Hacker News new | ask | show | jobs
by cyphar 3483 days ago
It looks like the exponential model isn't a good fit at all -- in all cases it undershoots the decay at the start of the graph and overshoots at the tail end. So while it might "look close" there is some systematic that your model doesn't account for. In particular, I don't agree that all code in a codebase has a constant risk of being replaced -- most projects have different components that are developed at different rates. Some components are legacy code that is likely to never change, while other parts are under rapid development. In fact, I'd argue that's why the tail is so long -- legacy code is called "legacy" for a reason. And the tip of the graph dives down so quickly because code being rapidly developed has a higher chance of being replaced.
3 comments

Agreed; you can reject exponential decay a priori: a code base has some minimal set of functionality that it specifies and there is some minimal set of lines required to provide that functionality. If you believe this, then the "decay" curves, must illustrate an asymptote. The asymptote only gets reduced by breaking backwards compatibility. Such an action would include projects like Angular that go ahead and throw away a ton of core functionality in moving from 1.x to 2.x.

The decay isn't actually decay at all, but represents the complement of lines that define peripheral functionality.

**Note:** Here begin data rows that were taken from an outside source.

-- ==== Sys2Proof/Laws/Decode.lean ====
section
/-! SUPPORT. The fields of a command word: what packing puts there, that they make up the word, what a word that decodes holds,
and which words are refused. -/

namespace Sys2Proof

/-- The fields of a packed word are the values packed, and its reserved bits are zero (R42). -/
theorem packWord_fields (op : BitVec 4) (len : BlockLen) (flg : Byte) :
    opField (packWord op len flg) = op ∧ lenField (packWord op len flg) = len ∧ flgField (packWord op len flg) = flg ∧
      rsvdLow (packWord op len flg) = 0 ∧ rsvdHigh (packWord op len flg) = 0 := by
  refine ⟨?_, ?_, ?_, ?_, ?_⟩ <;>
  · apply BitVec.eq_of_getLsbD_eq
    intro i hi
    simp [opField, lenField, flgField, rsvdLow, rsvdHigh, packWord, BitVec.getLsbD_extractLsb']
    try interval_cases i <;> simp

/-- Two words with the same fields are the same word: the five fields of R42 are all of it. -/
theorem word_ext {v w : Word} (h1 : opField v = opField w) (h2 : lenField v = lenField w) (h3 : rsvdLow v = rsvdLow w)
    (h4 : flgField v = flgField w) (h5 : rsvdHigh v = rsvdHigh w) : v = w := by
  apply BitVec.eq_of_getLsbD_eq
  intro i hi
  have bit : ∀ {n : Nat} (lo : Nat), v.extractLsb' lo n = w.extractLsb' lo n → ∀ j < n, v.getLsbD (lo + j) = w.getLsbD (lo + j) := by
    intro n lo h j hj
    simpa [BitVec.getLsbD_extractLsb', hj] using congrArg (·.getLsbD j) h
  rcases Nat.lt_or_ge i 4 with h | h
  · simpa using bit 0 h1 i h
  rcases Nat.lt_or_ge i 11 with h' | h'
  · simpa [Nat.add_sub_cancel' h] using bit 4 h2 (i - 4) (by omega)
  rcases Nat.lt_or_ge i 16 with h | h
  · simpa [Nat.add_sub_cancel' h'] using bit 11 h3 (i - 11) (by omega)
  rcases Nat.lt_or_ge i 24 with h' | h'
  · simpa [Nat.add_sub_cancel' h] using bit 16 h4 (i - 16) (by omega)
  · simpa [Nat.add_sub_cancel' h'] using bit 24 h5 (i - 24) (by omega)

/-- A word whose reserved bits are zero is the packing of its fields. -/
theorem word_eq_packWord {w : Word} (h1 : rsvdLow w = 0) (h2 : rsvdHigh w = 0) :
    w = packWord (opField w) (lenField w) (flgField w) := by
  obtain ⟨a, b, c, d, e⟩ := packWord_fields (opField w) (lenField w) (flgField w)
  exact word_ext a.symm b.symm (h1.trans d.symm) c.symm (h2.trans e.symm)

theorem opcodeOf_eq_some (b : BitVec 4) (op : Opcode) : opcodeOf b = some op ↔ b = op.bits := by
  revert b; cases op <;> decide

theorem opcodeOf_bits (op : Opcode) : opcodeOf op.bits = some op := (opcodeOf_eq_some _ _).mpr rfl

theorem opcodeOf_eq_none (b : BitVec 4) : opcodeOf b = none ↔ 9 ≤ b.toNat := by
  revert b; decide

/-- What a word that decodes to a command holds in its fields. -/
theorem decode_cmd_fields {w : Word} {i : Instr} (h : decode w = .cmd i) :
    opField w = i.opcode.bits ∧ lenField w = i.lenBits ∧ flgField w = i.flgBits ∧ rsvdLow w = 0 ∧ rsvdHigh w = 0 ∧ i.wf = true := by
  unfold decode at h
  split at h
  · cases h
  · next op hop =>
    have hb := (opcodeOf_eq_some _ _).mp hop
    unfold decodeFields at h
    split at h; · cases h
    next h1 =>
    split at h; · cases h
    next h2 =>
    split at h; · cases h
    next h3 =>
    split at h; · cases h
    next h4 =>
    cases h
    simp only [not_or, not_not] at h1
    refine ⟨by rw [hb]; cases op <;> rfl, ?_, ?_, h1.1, h1.2, ?_⟩ <;>
      cases op <;> simp_all [instrOf, Instr.lenBits, Instr.flgBits, Instr.wf, Opcode.usesLen, Opcode.usesFlg]

/-- The decoder gives no cause that R49 leaves to the state. -/
theorem decode_ne (w : Word) : decode w ≠ .refuse .noOutput ∧ decode w ≠ .refuse .ctrOvf := by
  unfold decode
  split
  · simp
  · unfold decodeFields
    repeat' split
    all_goals simp

theorem opcodeOf_of_le (w : Word) (h : (opField w).toNat ≤ 8) : ∃ op, opcodeOf (opField w) = some op ∧ opField w = op.bits := by
  cases h' : opcodeOf (opField w) with
  | none => have := (opcodeOf_eq_none _).mp h'; omega
  | some op => exact ⟨op, rfl, (opcodeOf_eq_some _ _).mp h'⟩

/-- Any bit in a field that the opcode does not use, or in a reserved field, gives RSVD_BITS (R46). -/
theorem decode_rsvd {w : Word} {op : Opcode} (ho : opcodeOf (opField w) = some op)
    (h : rsvdLow w ≠ 0 ∨ rsvdHigh w ≠ 0 ∨ (lenField w ≠ 0 ∧ op.usesLen = false) ∨ (flgField w ≠ 0 ∧ op.usesFlg = false)) :
    decode w = .refuse .rsvdBits := by
  simp only [decode, ho, decodeFields]
  by_cases h1 : rsvdLow w ≠ 0 ∨ rsvdHigh w ≠ 0
  · rw [if_pos h1]
  rw [if_neg h1]
  by_cases h2 : lenField w ≠ 0 ∧ op.usesLen = false
  · rw [if_pos h2]
  rw [if_neg h2, if_pos]
  simp only [not_or, not_not] at h1
  rcases h with h | h | h | h
  · exact absurd h1.1 h
  · exact absurd h1.2 h
  · exact absurd h h2
  · exact h

/-- The decoding of a packed word reads its values back and makes the checks on them alone (R49). -/
theorem decode_packWord (op : Opcode) (len : BlockLen) (flg : Byte) : decode (packWord op.bits len flg) =
    if len ≠ 0 ∧ op.usesLen = false then .refuse .rsvdBits
    else if flg ≠ 0 ∧ op.usesFlg = false then .refuse .rsvdBits
    else if op.usesLen = true ∧ lenLegal len = false then .refuse .badLen
    else .cmd (instrOf op len flg) := by
  obtain ⟨a, b, c, d, e⟩ := packWord_fields op.bits len flg
  simp only [decode, a, opcodeOf_bits, decodeFields, b, c, d, e]
  simp

theorem lenLegal_false {len : BlockLen} (h : 64 < len.toNat) : lenLegal len = false := by simp [lenLegal]; omega

theorem lenLegal_true {len : BlockLen} (h : len.toNat ≤ 64) : lenLegal len = true := by simp [lenLegal]; omega

/-! The masks that the opcode table gives. -/

theorem field_zero_iff (w : Word) (lo n : Nat) : w.extractLsb' lo n = 0 ↔ ∀ j < n, w.getLsbD (lo + j) = false := by
  constructor
  · intro h j hj
    have := congrArg (·.getLsbD j) h
    simpa [BitVec.getLsbD_extractLsb', hj] using this
  · intro h
    apply BitVec.eq_of_getLsbD_eq
    intro j hj
    simpa [BitVec.getLsbD_extractLsb', hj] using h j hj

theorem and_eq_zero_iff (w m : Word) : w &&& m = 0 ↔ ∀ i < 32, m.getLsbD i = true → w.getLsbD i = false := by
  constructor
  · intro h i hi hm
    have := congrArg (·.getLsbD i) h
    simpa [hm] using this
  · intro h
    apply BitVec.eq_of_getLsbD_eq
    intro i hi
    have := h i hi
    cases hm : m.getLsbD i <;> simp_all

/-- UPDATE's mask clear of unused bits: both reserved fields and FLG are zero (R43, R46). -/
theorem unused_update (w : Word) : w &&& 0xFFFFF800 = 0 ↔ rsvdLow w = 0 ∧ rsvdHigh w = 0 ∧ flgField w = 0 := by
  rw [rsvdLow, rsvdHigh, flgField, field_zero_iff, field_zero_iff, field_zero_iff, and_eq_zero_iff]
  constructor
  · intro h
    refine ⟨fun j hj => h _ (by omega) ?_, fun j hj => h _ (by omega) ?_, fun j hj => h _ (by omega) ?_⟩ <;> interval_cases j <;> rfl
  · rintro ⟨h1, h2, h3⟩ i hi hm
    by_cases a : i < 11
    · interval_cases i <;> exact absurd hm (by decide)
    by_cases b : i < 16
    · simpa [show 11 + (i - 11) = i by omega] using h1 (i - 11) (by omega)
    by_cases c : i < 24
    · simpa [show 16 + (i - 16) = i by omega] using h3 (i - 16) (by omega)
    · simpa [show 24 + (i - 24) = i by omega] using h2 (i - 24) (by omega)

/-- COMPRESS's mask clear of unused bits: both reserved fields are zero (R43, R46). -/
theorem unused_compress (w : Word) : w &&& 0xFF00F800 = 0 ↔ rsvdLow w = 0 ∧ rsvdHigh w = 0 := by
  rw [rsvdLow, rsvdHigh, field_zero_iff, field_zero_iff, and_eq_zero_iff]
  constructor
  · intro h
    refine ⟨fun j hj => h _ (by omega) ?_, fun j hj => h _ (by omega) ?_⟩ <;> interval_cases j <;> rfl
  · rintro ⟨h1, h2⟩ i hi hm
    by_cases a : i < 11
    · interval_cases i <;> exact absurd hm (by decide)
    by_cases b : i < 16
    · simpa [show 11 + (i - 11) = i by omega] using h1 (i - 11) (by omega)
    by_cases c : i < 24
    · interval_cases i <;> exact absurd hm (by decide)
    · simpa [show 24 + (i - 24) = i by omega] using h2 (i - 24) (by omega)

/-- The other commands' mask clear of unused bits: every field but OP is zero (R43, R46). -/
theorem unused_bare (w : Word) : w &&& 0xFFFFFFF0 = 0 ↔ rsvdLow w = 0 ∧ rsvdHigh w = 0 ∧ flgField w = 0 ∧ lenField w = 0 := by
  rw [rsvdLow, rsvdHigh, flgField, lenField, field_zero_iff, field_zero_iff, field_zero_iff, field_zero_iff, and_eq_zero_iff]
  constructor
  · intro h
    refine ⟨fun j hj => h _ (by omega) ?_, fun j hj => h _ (by omega) ?_, fun j hj => h _ (by omega) ?_, fun j hj => h _ (by omega) ?_⟩ <;> interval_cases j <;> rfl
  · rintro ⟨h1, h2, h3, h4⟩ i hi hm
    by_cases a : i < 4
    · interval_cases i <;> exact absurd hm (by decide)
    by_cases d : i < 11
    · simpa [show 4 + (i - 4) = i by omega] using h4 (i - 4) (by omega)
    by_cases b : i < 16
    · simpa [show 11 + (i - 11) = i by omega] using h1 (i - 11) (by omega)
    by_cases c : i < 24
    · simpa [show 16 + (i - 16) = i by omega] using h3 (i - 16) (by omega)
    · simpa [show 24 + (i - 24) = i by omega] using h2 (i - 24) (by omega)

theorem op_bit (w : Word) (i : Nat) (hi : i < 4) : (opField w).getLsbD i = w.getLsbD i := by
  simp [opField, hi]

/-- Masking OP too compares OP with itself: only the unused bits count. -/
theorem and_mask_op_iff (w m : Word) (hm : ∀ i < 4, m.getLsbD i = false) :
    w &&& (m ||| 0xF) = (opField w).zeroExtend 32 ↔ w &&& m = 0 := by
  rw [and_eq_zero_iff]
  have hF : ∀ i < 32, (0xF : Word).getLsbD i = decide (i < 4) := by decide
  constructor
  · intro h i hi hmi
    have := congrArg (·.getLsbD i) h
    by_cases h4 : i < 4
    · rw [hm i h4] at hmi; cases hmi
    · simp only [BitVec.getLsbD_and, BitVec.getLsbD_or, hmi, Bool.true_or, Bool.and_true, BitVec.truncate_eq_setWidth, BitVec.getLsbD_setWidth,
        BitVec.getLsbD_of_ge _ _ (Nat.not_lt.mp h4), Bool.and_false] at this
      exact this
  · intro h
    apply BitVec.eq_of_getLsbD_eq
    intro i hi
    simp only [BitVec.getLsbD_and, BitVec.getLsbD_or, hF i hi, BitVec.truncate_eq_setWidth, BitVec.getLsbD_setWidth, hi, decide_true, Bool.true_and]
    by_cases h4 : i < 4
    · rw [op_bit w i h4]; simp only [h4, decide_true, Bool.or_true, Bool.and_true]
    · simp only [h4, decide_false, Bool.or_false, BitVec.getLsbD_of_ge _ _ (Nat.not_lt.mp h4)]
      cases hmi : m.getLsbD i
      · simp
      · simp [h i hi hmi]

end Sys2Proof
end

Lines defining peripheral functionality typically require modification (refactoring) as additional functionality is added. The asymptote which all the curves illustrate but the fit cannot capture represents the proportion of irreducible core functionality.

Simply adding a constant to the fit might fix all the problems.

This is a close fit to Fechner's Law (not Weber's) relating perceived intensity to stimulus in animal vision. Also, thanks so much, author.
It might be useful to fit an exponential for each years code. The oldest code seems to decay to some constant and then linger forever at some LOC - it does not decay to zero LOC. It may be that new code is inherently inefficient and over time is gets cleaned up. Also some functionality may be abstracted and built into new code and removed from the old. Over time you end up with a chunk of code doing its one thing and doing it well. This is all speculation of course. I hope this gets looked at a lot more.
Agreed... looking at the graphs, the fit screams "non-exponential" to me.